The Bermuda Stock Exchange last month launched its “Own Your Share of Bermuda” campaign to raise awareness of opportunities to invest in the island’s public companies. The Royal Gazette is supporting the effort by publishing weekly features on each of the 13 domestic companies listed on the BSX. In the third of the series, Jonathan Kent looks at Bermuda Aviation Services.

Bermuda Aviation Services Ltd is living proof that you should not read too much into a name.

The company was incorporated in 1947 under an Act of Parliament bearing the firm’s name. It originally provided aviation-related services to the LF Wade International Airport, including passenger handling, weather updates and flight plans, and was authorised to act as an agent for the airlines serving Bermuda.

But over the seven decades since, BAS has evolved into something completely different, a group of companies offering broad-ranging expertise from air conditioning and energy efficiency to elevator servicing and auto repairs.

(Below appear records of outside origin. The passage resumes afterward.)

-- ==== Sys2Proof/Syntax.lean ====
section
/-! DEFINITION. The instruction set: one constructor for each row of the opcode table (rules R3,
R33). An instruction is a decoded request, and it carries both operand ports whole: the upper halves
that `MULO32` ignores (rule R35) are still bits of the request. -/

namespace Sys2Proof

/-- The closed set of operations, with the values of `req_a` and `req_b`. -/
inductive Instr where
  /-- `WMUL64 a, b`: the low 64 bits of the unsigned product (rules R40, R41). -/
  | wmul64 (a b : Word)
  /-- `MULO32 a, b`: signed 32-bit multiply with overflow flag (rule R60). -/
  | mulo32 (a b : Word)
  /-- `MULO64 a, b`: signed 64-bit multiply with overflow flag (rule R59). -/
  | mulo64 (a b : Word)
deriving DecidableEq, Repr

/-- The operation an instruction selects. -/
def Instr.op : Instr → Op
  | .wmul64 _ _ => .wmul64
  | .mulo32 _ _ => .mulo32
  | .mulo64 _ _ => .mulo64

/-- The first operand port of an instruction. -/
def Instr.a : Instr → Word
  | .wmul64 a _ => a
  | .mulo32 a _ => a
  | .mulo64 a _ => a

/-- The second operand port of an instruction. -/
def Instr.b : Instr → Word
  | .wmul64 _ b => b
  | .mulo32 _ b => b
  | .mulo64 _ b => b

/-- The instruction an operation makes of two operand port values. -/
def Op.instr : Op → Word → Word → Instr
  | .wmul64, a, b => .wmul64 a b
  | .mulo32, a, b => .mulo32 a b
  | .mulo64, a, b => .mulo64 a b

end Sys2Proof
end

On its website (www.bas.bm), BAS makes this bold claim: “The wide range of skills and depth of knowledge within the group of companies enables BAS to solve any challenge that a business might face.”

BAS could stake a claim to having the broadest corporate skill-set of any domestic company listed on the Bermuda Stock Exchange.

The group includes:

• CCS Group — infrastructure cabling, cloud services and enterprise networking.

• Besco — energy management systems, fire detection and security systems, mechanical, electrical and plumbing engineering.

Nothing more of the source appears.